Task objective :: Restate the whole listing exactly.

Excerpted records ::
-- ==== Sys2Proof/Machine/KeyStore.lean ====
section
/-! DEFINITION. The key store: the meanings of KPUT, KQUERY and SMAX (13 R264 to R284) and the completion of a firing in the key-store unit. -/

namespace Sys2Proof.Machine

/-! ### The unit at work -/

/-- A key fault: its code, handle, and position or record offset (13 R290). -/
structure KFault where
  code : Nat
  handle : Nat
  pos : Nat
  deriving DecidableEq, Repr

/-- A firing in its completion cycle: the tile, the pass whose held stores it sees, the bytes it has written, the slots, and the flags it
sets. -/
structure KUnit where
  x : Tile
  inst : Nat
  ws : List (Nat × Bytes) := []
  keys : NMap KeySlot := []
  nan : Bool := false
  fallbk : Bool := false
  flush : Bool := false
  deriving DecidableEq, Repr

/-- The result of a firing, or its key fault. -/
abbrev KRes := Except KFault (KUnit × Bytes)

/-- Bytes read as an LDL with qualifier nw would read them, after the firing's own writes (13 R266). -/
def KUnit.rd (u : KUnit) (a n : Nat) : Bytes :=
  let base := u.x.spadRead u.inst a n
  (List.range n).map (fun i => (writtenAt u.ws (a + i)).getD (base.getD i 0))

/-- Bytes written. -/
def KUnit.wr (u : KUnit) (a : Nat) (bs : Bytes) : KUnit := { u with ws := u.ws ++ [(a, bs)] }

/-! ### The sequence table (13 R267) -/

/-- An entry of the sequence table. -/
structure SeqEnt where
  seq : Nat
  base : Nat
  cap : Nat
  length : Nat
  parent : Nat
  refs : Nat
  fork : Nat
  low : Nat
  vbase : Nat
  valid : Bool
  wide : Bool
  sketch : Bool
  released : Bool
  g : Nat
  dv : Nat
  t : Nat
  deriving DecidableEq, Repr

/-- The offset of an entry. -/
def seqAddr (h : Nat) : Nat := 0x2E000 + 32 * h

/-- An entry read. -/
def KUnit.ent (u : KUnit) (h : Nat) : SeqEnt :=
  let b := u.rd (seqAddr h) 32
  let fl := numAt b 0x1C 1
  { seq := numAt b 0 4, base := numAt b 4 2, cap := numAt b 6 2, length := numAt b 8 4, parent := numAt b 0xC 2,
    refs := numAt b 0xE 2, fork := numAt b 0x10 4, low := numAt b 0x14 4, vbase := numAt b 0x18 4,
    valid := bitN fl 0, wide := bitN fl 1, sketch := bitN fl 2, released := bitN fl 3, g := fl / 16,
    dv := numAt b 0x1D 1, t := numAt b 0x1E 2 }

/-- The bytes of an entry. -/
def SeqEnt.bytes (e : SeqEnt) : Bytes :=
  let b := fun (x : Bool) (k : Nat) => if x then 2 ^ k else 0
  leBytes 4 e.seq ++ leBytes 2 e.base ++ leBytes 2 e.cap ++ leBytes 4 e.length ++ leBytes 2 e.parent ++ leBytes 2 e.refs
    ++ leBytes 4 e.fork ++ leBytes 4 e.low ++ leBytes 4 e.vbase
    ++ leBytes 1 (b e.valid 0 + b e.wide 1 + b e.sketch 2 + b e.released 3 + e.g * 16) ++ leBytes 1 e.dv ++ leBytes 2 e.t

/-- An entry written. -/
def KUnit.putEnt (u : KUnit) (h : Nat) (e : SeqEnt) : KUnit := u.wr (seqAddr h) e.bytes

/-- The slots of one key, the tiles of the group, the first ordinal of a tile (13 R267, R268). -/
def SeqEnt.w (e : SeqEnt) : Nat := if e.wide then 2 else 1
def SeqEnt.tiles (e : SeqEnt) : Nat := 2 ^ e.g
def SeqEnt.i0 (e : SeqEnt) (t tiles : Nat) : Nat := ceilDiv (e.fork - t) tiles

/-- The ring place of a position in an entry, and its slot. -/
def SeqEnt.ordinal (e : SeqEnt) (t tiles p : Nat) : Nat := (p / tiles - e.i0 t tiles) % max 1 e.cap
def SeqEnt.slotAt (e : SeqEnt) (t tiles p : Nat) : Nat := e.base + e.w * e.ordinal t tiles p

/-- Whether two slot ranges overlap. -/
def rangesMeet (a n b m : Nat) : Bool := a < b + m && b < a + n

/-- The fields of an entry checked at its use (13 R267). -/
def entryCheck (h pos : Nat) (e : SeqEnt) : Except KFault Unit :=
  if e.g > 10 || e.t ≥ 2 ^ e.g || e.dv = 0 || e.dv > 128 || e.cap = 0 || e.cap > 256 then .error ⟨8, h, pos⟩
  else if e.base + e.w * e.cap > 256 then .error ⟨3, h, pos⟩
  else .ok ()

/-- An entry that must be valid and not released. -/
def KUnit.live (u : KUnit) (h pos : Nat) : Except KFault SeqEnt :=
  let e := u.ent h
  if !e.valid || e.released then .error ⟨1, h, pos⟩
  else match entryCheck h pos e with
    | .ok _ => .ok e
    | .error x => .error x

Written solution ::
-- ==== Sys2Proof/Machine/KeyStore.lean ====
section
/-! DEFINITION. The key store: the meanings of KPUT, KQUERY and SMAX (13 R264 to R284) and the completion of a firing in the key-store unit. -/

namespace Sys2Proof.Machine

/-! ### The unit at work -/

/-- A key fault: its code, handle, and position or record offset (13 R290). -/
structure KFault where
  code : Nat
  handle : Nat
  pos : Nat
  deriving DecidableEq, Repr

/-- A firing in its completion cycle: the tile, the pass whose held stores it sees, the bytes it has written, the slots, and the flags it
sets. -/
structure KUnit where
  x : Tile
  inst : Nat
  ws : List (Nat × Bytes) := []
  keys : NMap KeySlot := []
  nan : Bool := false
  fallbk : Bool := false
  flush : Bool := false
  deriving DecidableEq, Repr

/-- The result of a firing, or its key fault. -/
abbrev KRes := Except KFault (KUnit × Bytes)

/-- Bytes read as an LDL with qualifier nw would read them, after the firing's own writes (13 R266). -/
def KUnit.rd (u : KUnit) (a n : Nat) : Bytes :=
  let base := u.x.spadRead u.inst a n
  (List.range n).map (fun i => (writtenAt u.ws (a + i)).getD (base.getD i 0))

/-- Bytes written. -/
def KUnit.wr (u : KUnit) (a : Nat) (bs : Bytes) : KUnit := { u with ws := u.ws ++ [(a, bs)] }

/-! ### The sequence table (13 R267) -/

/-- An entry of the sequence table. -/
structure SeqEnt where
  seq : Nat
  base : Nat
  cap : Nat
  length : Nat
  parent : Nat
  refs : Nat
  fork : Nat
  low : Nat
  vbase : Nat
  valid : Bool
  wide : Bool
  sketch : Bool
  released : Bool
  g : Nat
  dv : Nat
  t : Nat
  deriving DecidableEq, Repr

/-- The offset of an entry. -/
def seqAddr (h : Nat) : Nat := 0x2E000 + 32 * h

/-- An entry read. -/
def KUnit.ent (u : KUnit) (h : Nat) : SeqEnt :=
  let b := u.rd (seqAddr h) 32
  let fl := numAt b 0x1C 1
  { seq := numAt b 0 4, base := numAt b 4 2, cap := numAt b 6 2, length := numAt b 8 4, parent := numAt b 0xC 2,
    refs := numAt b 0xE 2, fork := numAt b 0x10 4, low := numAt b 0x14 4, vbase := numAt b 0x18 4,
    valid := bitN fl 0, wide := bitN fl 1, sketch := bitN fl 2, released := bitN fl 3, g := fl / 16,
    dv := numAt b 0x1D 1, t := numAt b 0x1E 2 }

/-- The bytes of an entry. -/
def SeqEnt.bytes (e : SeqEnt) : Bytes :=
  let b := fun (x : Bool) (k : Nat) => if x then 2 ^ k else 0
  leBytes 4 e.seq ++ leBytes 2 e.base ++ leBytes 2 e.cap ++ leBytes 4 e.length ++ leBytes 2 e.parent ++ leBytes 2 e.refs
    ++ leBytes 4 e.fork ++ leBytes 4 e.low ++ leBytes 4 e.vbase
    ++ leBytes 1 (b e.valid 0 + b e.wide 1 + b e.sketch 2 + b e.released 3 + e.g * 16) ++ leBytes 1 e.dv ++ leBytes 2 e.t

/-- An entry written. -/
def KUnit.putEnt (u : KUnit) (h : Nat) (e : SeqEnt) : KUnit := u.wr (seqAddr h) e.bytes

/-- The slots of one key, the tiles of the group, the first ordinal of a tile (13 R267, R268). -/
def SeqEnt.w (e : SeqEnt) : Nat := if e.wide then 2 else 1
def SeqEnt.tiles (e : SeqEnt) : Nat := 2 ^ e.g
def SeqEnt.i0 (e : SeqEnt) (t tiles : Nat) : Nat := ceilDiv (e.fork - t) tiles

/-- The ring place of a position in an entry, and its slot. -/
def SeqEnt.ordinal (e : SeqEnt) (t tiles p : Nat) : Nat := (p / tiles - e.i0 t tiles) % max 1 e.cap
def SeqEnt.slotAt (e : SeqEnt) (t tiles p : Nat) : Nat := e.base + e.w * e.ordinal t tiles p

/-- Whether two slot ranges overlap. -/
def rangesMeet (a n b m : Nat) : Bool := a < b + m && b < a + n

/-- The fields of an entry checked at its use (13 R267). -/
def entryCheck (h pos : Nat) (e : SeqEnt) : Except KFault Unit :=
  if e.g > 10 || e.t ≥ 2 ^ e.g || e.dv = 0 || e.dv > 128 || e.cap = 0 || e.cap > 256 then .error ⟨8, h, pos⟩
  else if e.base + e.w * e.cap > 256 then .error ⟨3, h, pos⟩
  else .ok ()

/-- An entry that must be valid and not released. -/
def KUnit.live (u : KUnit) (h pos : Nat) : Except KFault SeqEnt :=
  let e := u.ent h
  if !e.valid || e.released then .error ⟨1, h, pos⟩
  else match entryCheck h pos e with
    | .ok _ => .ok e
    | .error x => .error x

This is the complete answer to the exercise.